Work request> Repeat, please, only the lines from the top of the data down to the line with "steps keeps. -/"; include both of those lines.

--- START ---

-- ==== Sys2Proof/Laws/KeptArrays.lean ====
section
/-!
SUPPORT. Which operations of arrays leave memory alone, and that each of the others keeps its canonical form.
-/
set_option maxRecDepth 10000
set_option linter.unusedSimpArgs false

namespace Sys2Proof.Machine

/-- A fold keeps what each of its steps keeps. -/
theorem foldl_keeps {α β : Type} (P : β → Prop) (f : β → α → β) (hf : ∀ b a, P b → P (f b a)) (l : List α) (b : β) (h : P b) :
    P (l.foldl f b) := by
  induction l generalizing b with
  | nil => exact h
  | cons a l ih => exact ih _ (hf b a h)
theorem foldr_keeps {α β : Type} (P : β → Prop) (f : α → β → β) (hf : ∀ a b, P b → P (f a b)) (l : List α) (b : β) (h : P b) :
    P (l.foldr f b) := by
  induction l with
  | nil => exact h
  | cons a l ih => exact hf _ _ ih
theorem Memory.ite_wf {c : Prop} [Decidable c] {u v : Memory} (hu : u.wf = true) (hv : v.wf = true) :
    (if c then u else v).wf = true := by split <;> assumption
@[simp] theorem Memory.setElem_wf (m : Memory) (key : Nat) (t : ElemTy) (n c : Nat) (h : m.wf = true) :
    (m.setElem key t n c).wf = true := by
  unfold Memory.setElem
  split
  · exact Memory.wf_write _ _ h
  · exact Memory.wf_writeNat _ _ _ _ h
@[simp] theorem Memory.setPlane_wf (m : Memory) (key i : Nat) (bs : List Bool) (h : m.wf = true) :
    (m.setPlane key i bs).wf = true := by
  induction bs generalizing m key with
  | nil => exact h
  | cons b bs ih => unfold Memory.setPlane; exact ih _ _ (Memory.wf_write _ _ h)
@[simp] theorem Memory.setAcc_wf (m : Memory) (a tile i j c : Nat) (h : m.wf = true) : (m.setAcc a tile i j c).wf = true :=
  Memory.wf_writeNat _ _ _ _ h
@[simp] theorem Memory.addAcc_wf (m : Memory) (a tile i j : Nat) (rm : Rnd) (v : XVal) (h : m.wf = true) :
    (m.addAcc a tile i j rm v).wf = true := Memory.wf_writeNat _ _ _ _ h
theorem Memory.mulChunk_wf (m : Memory) (p : Product) (rows cols : List Nat) (c : Nat) (h : m.wf = true) :
    (m.mulChunk p rows cols c).wf = true :=
  foldl_keeps (fun m : Memory => m.wf = true) _ (fun _ _ hm =>
    Memory.ite_wf (Memory.setAcc_wf _ _ _ _ _ _ hm) (Memory.addAcc_wf _ _ _ _ _ _ _ hm)) _ _ h
theorem Memory.mulFrom_wf (m : Memory) (p : Product) (rows cols : List Nat) (c : Nat) (h : m.wf = true) :
    (m.mulFrom p rows cols c).wf = true :=
  foldl_keeps (fun m : Memory => m.wf = true) _ (fun _ _ hm => Memory.mulChunk_wf _ _ _ _ _ hm) _ _ h
theorem Memory.zeroTiles_wf (m : Memory) (a tile n : Nat) (rows cols : List Nat) (h : m.wf = true) :
    (m.zeroTiles a tile n rows cols).wf = true :=
  foldl_keeps (fun m : Memory => m.wf = true) _ (fun _ _ h1 =>
    foldl_keeps (fun m : Memory => m.wf = true) _ (fun _ _ h2 =>
      foldl_keeps (fun m : Memory => m.wf = true) _ (fun _ _ h3 => Memory.setAcc_wf _ _ _ _ _ _ h3) _ _ h2) _ _ h1) _ _ h
theorem Memory.scale_wf (m : Memory) (arr arrB sca scb tile bank : Nat) (rm : Rnd) (rows cols : List Nat) (part : NMap XVal)
    (h : m.wf = true) : (m.scale arr arrB sca scb tile bank rm rows cols part).wf = true :=
  foldl_keeps (fun m : Memory => m.wf = true) _ (fun _ _ h1 =>
    foldl_keeps (fun m : Memory => m.wf = true) _ (fun _ _ h2 => Memory.addAcc_wf _ _ _ _ _ _ _ h2) _ _ h1) _ _ h
theorem Memory.addTile_wf (m : Memory) (a tile : Nat) (rows cols : List Nat) (row col : Word) (data : List Nat)
    (h : m.wf = true) : (m.addTile a tile rows cols row col data).wf = true :=
  foldl_keeps (fun m : Memory => m.wf = true) _ (fun _ _ h1 =>
    Memory.ite_wf (Memory.addAcc_wf _ _ _ _ _ _ _ h1) h1) _ _ h
theorem Memory.e8cvt_wf (m : Memory) (src key n : Nat) (h : m.wf = true) : (m.e8cvt src key n).wf = true :=
  foldl_keeps (fun m : Memory => m.wf = true) _ (fun _ _ h1 => Memory.setElem_wf _ _ _ _ _ h1) _ _ h
theorem Mover.move_wf (x : Mover) (a tile : Nat) (t : ElemTy) (rm : Rnd) (nb : Bool) (form key stride : Nat)
    (rows cols : List Nat) (h : x.m.wf = true) : (x.move a tile t rm nb form key stride rows cols).m.wf = true := by
  refine foldl_keeps (fun x : Mover => x.m.wf = true) _ (fun _ _ h1 =>
    foldl_keeps (fun x : Mover => x.m.wf = true) _ (fun y j h2 => ?_) _ _ h1) _ _ h
  simp only []
  split
  · exact Memory.setElem_wf _ _ _ _ _ h2
  · exact Memory.setPlane_wf _ _ _ _ h2
  · exact Memory.setElem_wf _ _ _ _ _ h2
theorem Mover.load_wf (x : Mover) (t to_ : ElemTy) (rm : Rnd) (nb : Bool) (form src stride key k : Nat)
    (rows cols : List Nat) (h : x.m.wf = true) : (x.load t to_ rm nb form src stride key k rows cols).m.wf = true := by
  unfold Mover.load
  split
  · exact foldl_keeps (fun x : Mover => x.m.wf = true) _ (fun _ _ h1 =>
      foldl_keeps (fun x : Mover => x.m.wf = true) _ (fun _ _ h2 => Memory.setPlane_wf _ _ _ _ h2) _ _ h1) _ _ h
  · exact foldl_keeps (fun x : Mover => x.m.wf = true) _ (fun _ _ h1 =>
      foldl_keeps (fun x : Mover => x.m.wf = true) _ (fun _ _ h2 => Memory.setElem_wf _ _ _ _ _ h2) _ _ h1) _ _ h
@[simp] theorem State.updJob_mem (s : State) (a id : Nat) (f : Job → Job) : (State.updJob s a id f).mem = s.mem := by
  simp [State.updJob]
@[simp] theorem State.unbindArr_mem (s : State) (a : Nat) : (State.unbindArr s a).mem = s.mem := by
  unfold State.unbindArr; (try simp only []); (repeat' split); all_goals simp_all
@[simp] theorem State.requestLease_mem (s : State) (ep : Nat) (cls : Bool)
    : (State.requestLease s ep cls).mem = s.mem := by
  simp [State.requestLease]
@[simp] theorem State.issueCmd_mem (s : State) (a lead : Nat) (i : Instr) : (s.issueCmd a lead i).mem = s.mem := by
  unfold State.issueCmd; simp only [State.done_mem]
  split <;> simp
@[simp] theorem State.command_wf (s : State) (i : Instr) (h : s.mem.wf = true) : (State.command s i).mem.wf = true := by
  unfold State.command; (try simp only []); (repeat' split); all_goals simp_all (maxDischargeDepth := 8)
@[simp] theorem State.updEntry_mem (s : State) (a id : Nat) (f : JobEntry → JobEntry)
    : (State.updEntry s a id f).mem = s.mem := by
  simp [State.updEntry]
@[simp] theorem State.bindArr_wf (s : State) (a ctx : Nat) (h : s.mem.wf = true)
    : (State.bindArr s a ctx).mem.wf = true := by
  unfold State.bindArr; (try simp only []); (repeat' split); all_goals simp_all
@[simp] theorem State.bindFor_wf (s : State) (a ctx : Nat) (h : s.mem.wf = true) : (State.bindFor s a ctx).mem.wf = true := by
  unfold State.bindFor; (try simp only []); (repeat' split); all_goals simp_all (maxDischargeDepth := 8)
@[simp] theorem State.grant_wf (s : State) (a : Nat) (o : Offer) (c1 : Bool) (h : s.mem.wf = true)
    : (State.grant s a o c1).mem.wf = true := by
  unfold State.grant; (try simp only []); (repeat' split); all_goals simp_all
@[simp] theorem State.lend_wf (s : State) (b ctx id : Nat) (h : s.mem.wf = true) : (State.lend s b ctx id).mem.wf = true := by
  simp [State.lend, h]
theorem State.withMate_wf (s : State) (a : Nat) (o : Offer) {r : State} (hr : State.withMate s a o = some r) (h : s.mem.wf = true) : r.mem.wf = true := by
  unfold State.withMate at hr
  (try simp only [] at hr)
  (repeat' split at hr)
  (all_goals simp_all)
  (all_goals (try subst hr))
  all_goals simp_all
@[simp] theorem State.arbitrate_wf (s : State) (a : Nat) (os : List Offer) (o : Offer) (h : s.mem.wf = true) : (State.arbitrate s a os o).mem.wf = true := by
  unfold State.arbitrate; simp only []
  split
  · rename_i hq; exact State.grant_wf _ _ _ _ (State.withMate_wf _ _ _ hq h)
  · split <;> simp [h]
@[simp] theorem State.runProduct_wf (s : State) (x : Site) (t : ElemTy) (rm : Rnd) (o : MOp) (c : Nat) (one : Bool)
    (h : s.mem.wf = true) : (s.runProduct x t rm o c one).mem.wf = true :=
  foldl_keeps (fun s : State => s.mem.wf = true) _ (fun _ _ h1 =>
    Memory.ite_wf (Memory.mulChunk_wf _ _ _ _ _ h1) (Memory.mulFrom_wf _ _ _ _ _ h1)) _ _ h
@[simp] theorem State.runBank_mem (s : State) (x : Site) (t : ElemTy) (o : MOp) : (s.runBank x t o).mem = s.mem :=
  foldl_keeps (fun u : State => u.mem = s.mem) _ (fun _ _ h1 => by simpa using h1) _ _ rfl
@[simp] theorem State.forget_mem (s : State) (key n : Nat) : (State.forget s key n).mem = s.mem := by
  simp [State.forget]
@[simp] theorem State.runCmd_wf (s : State) (x : Site) (i : Instr) (h : s.mem.wf = true) : (s.runCmd x i).2.mem.wf = true := by
  unfold State.runCmd
  split
  · split <;> exact h
  · exact h
  · exact foldl_keeps (fun s : State => s.mem.wf = true) _ (fun _ _ h1 => Memory.zeroTiles_wf _ _ _ _ _ _ h1) _ _ h
  · exact State.runProduct_wf _ _ _ _ _ _ _ h
  · simpa using h
  · exact foldl_keeps (fun s : State => s.mem.wf = true) _ (fun _ _ h1 => Memory.scale_wf _ _ _ _ _ _ _ _ _ _ _ h1) _ _ h
  · simp only []
    apply State.ite_wf
    · refine foldl_keeps (fun s : State => s.mem.wf = true) _ (fun u i h1 => ?_) _ _ (Mover.move_wf _ _ _ _ _ _ _ _ _ _ _ h)
      refine foldl_keeps (fun s : State => s.mem.wf = true) _ (fun u j h1 => ?_) _ _ h1
      simpa using h1
    · exact Mover.move_wf _ _ _ _ _ _ _ _ _ _ _ h
  · exact Mover.load_wf _ _ _ _ _ _ _ _ _ _ _ _ h
  · exact Memory.e8cvt_wf _ _ _ _ h
  · exact h
theorem State.receive_wf {s : State} {x : Site} {o : MOp} {r : State} (hr : s.receive x o = some r) (h : s.mem.wf = true) :
    r.mem.wf = true := by
  unfold State.receive at hr
  split at hr
  · cases hr
  · split at hr
    · cases hr
    · cases hr; simp only [State.updArr_mem]; exact Memory.addTile_wf _ _ _ _ _ _ _ _ h
@[simp] theorem State.sendTile_mem (s : State) (x : Site) (o : MOp) (ep uid launch ctx : Nat) (det : Bool) (job : Option (Nat × Nat)) : (State.sendTile s x o ep uid launch ctx det job).mem = s.mem := by
  simp [State.sendTile]
@[simp] theorem State.countCmd_mem (s : State) (a : Nat) : (State.countCmd s a).mem = s.mem := by
  simp [State.countCmd]
@[simp] theorem State.countCmds_wf (s : State) (as_ : List Nat) (h : s.mem.wf = true) : (State.countCmds s as_).mem.wf = true :=
  foldl_keeps (fun s : State => s.mem.wf = true) _ (fun _ _ h1 => by simpa using h1) _ _ h
@[simp] theorem State.tlDown_mem (s : State) (a ep uid : Nat) : (State.tlDown s a ep uid).mem = s.mem := by
  simp [State.tlDown]
@[simp] theorem State.arrayFault_mem (s : State) (a cause ctx ep launch g2 g3 g4 : Nat)
    : (State.arrayFault s a cause ctx ep launch g2 g3 g4).mem = s.mem := by
  simp [State.arrayFault]
@[simp] theorem State.leaveArrays_mem (s : State) (a id : Nat) : (State.leaveArrays s a id).mem = s.mem := by
  unfold State.leaveArrays; (try simp only []); (repeat' split); all_goals simp_all
@[simp] theorem State.tellEnd_wf (s : State) (a : Nat) (j : Job) (err : Nat) (h : s.mem.wf = true) : (State.tellEnd s a j err).mem.wf = true := by
  unfold State.tellEnd; (try simp only []); (repeat' split); all_goals simp_all (maxDischargeDepth := 8)
@[simp] theorem State.endJob_wf (s : State) (a : Nat) (j : Job) (err : Nat) (h : s.mem.wf = true) : (State.endJob s a j err).mem.wf = true := by
  unfold State.endJob; (try simp only []); (repeat' split); all_goals simp_all (maxDischargeDepth := 8)
@[simp] theorem State.endJobs_wf (s : State) (a err : Nat) (x1 : List Job) (h : s.mem.wf = true) : (State.endJobs s a err x1).mem.wf = true := by
  fun_induction State.endJobs <;> simp_all (maxDischargeDepth := 8)
@[simp] theorem State.nextRecord_wf (s : State) (a id : Nat) (x : Site) (i : Instr) (h : s.mem.wf = true) : (State.nextRecord s a id x i).mem.wf = true := by
  unfold State.nextRecord; (try simp only []); (repeat' split); all_goals simp_all (maxDischargeDepth := 8)
@[simp] theorem State.runPlain_wf (s : State) (a : Nat) (j : Job) (x : Site) (i : Instr) (h : s.mem.wf = true) : (State.runPlain s a j x i).mem.wf = true := by
  unfold State.runPlain
  split
  · simp [h]
  · split
    · simp [h]
    · rename_i hq; exact State.nextRecord_wf _ _ _ _ _ (State.receive_wf hq h)
  · exact State.nextRecord_wf _ _ _ _ _ (State.runCmd_wf _ _ _ h)
@[simp] theorem State.runChunk_wf (s : State) (a : Nat) (j : Job) (x : Site) (i : Instr) (o : MOp) (c : Nat) (h : s.mem.wf = true) : (State.runChunk s a j x i o c).mem.wf = true := by
  unfold State.runChunk; (try simp only []); (repeat' split); all_goals simp_all (maxDischargeDepth := 8)
@[simp] theorem State.runJob_wf (s : State) (a : Nat) (j : Job) (h : s.mem.wf = true) : (State.runJob s a j).mem.wf = true := by
  unfold State.runJob; (try simp only []); (repeat' split); all_goals simp_all (maxDischargeDepth := 8)
@[simp] theorem State.dropCmd_mem (s : State) (a : Nat) (c : Cmd) : (State.dropCmd s a c).mem = s.mem := by
  simp [State.dropCmd]
@[simp] theorem State.settleRun_mem (s : State) (a : Nat) : (State.settleRun s a).mem = s.mem := by
  unfold State.settleRun; (try simp only []); (repeat' split); all_goals simp_all
@[simp] theorem State.askAgain_mem (s : State) (ep uid : Nat) : (State.askAgain s ep uid).mem = s.mem := by
  simp [State.askAgain]
@[simp] theorem State.runDirect_wf (s : State) (a lead uid : Nat) (h : s.mem.wf = true) :
    (s.runDirect a lead uid).mem.wf = true := by
  unfold State.runDirect
  split
  · simp [h]
  · apply State.ite_wf
    · simp [h]
    · simp only []
      split
      · simp [h]
      · split
        · simp only [State.updArr_mem]; split <;> simp [h]
        · rename_i hq; simp [State.receive_wf hq h]
      · simp only [State.settleRun_mem, State.tlDown_mem, State.countCmd_mem, State.dropCmd_mem]
        split <;> simp [h]
@[simp] theorem State.tileDone_wf (s : State) (m : Msg) (job : Option (Nat × Nat)) (err : Nat) (h : s.mem.wf = true) : (State.tileDone s m job err).mem.wf = true := by
  unfold State.tileDone; (try simp only []); (repeat' split); all_goals simp_all (maxDischargeDepth := 8)
@[simp] theorem State.degrade_wf (s : State) (a : Nat) (h : s.mem.wf = true) : (s.degrade a).mem.wf = true := by
  unfold State.degrade; simp only []
  have h1 (c : Prop) [Decidable c] (u : State) (f : Arr → Arr) (hu : u.mem.wf = true) :
      (if c then u else u.updArr a f).mem.wf = true := State.ite_wf hu (by simp [hu])
  apply State.ite_wf
  · exact State.endJobs_wf _ _ _ _ (State.endJobs_wf _ _ _ _ (h1 _ _ _ (by simp [h])))
  · exact h1 _ _ _ (by simp [h])
@[simp] theorem State.testFailed_wf (s : State) (a : Nat) (failing : BitVec 4) (h : s.mem.wf = true) : (State.testFailed s a failing).mem.wf = true := by
  simp [State.testFailed, h]

end Sys2Proof.Machine
end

--- END ---

Result of this task>
-- ==== Sys2Proof/Laws/KeptArrays.lean ====
section
/-!
SUPPORT. Which operations of arrays leave memory alone, and that each of the others keeps its canonical form.
-/
set_option maxRecDepth 10000
set_option linter.unusedSimpArgs false

namespace Sys2Proof.Machine

/-- A fold keeps what each of its steps keeps. -/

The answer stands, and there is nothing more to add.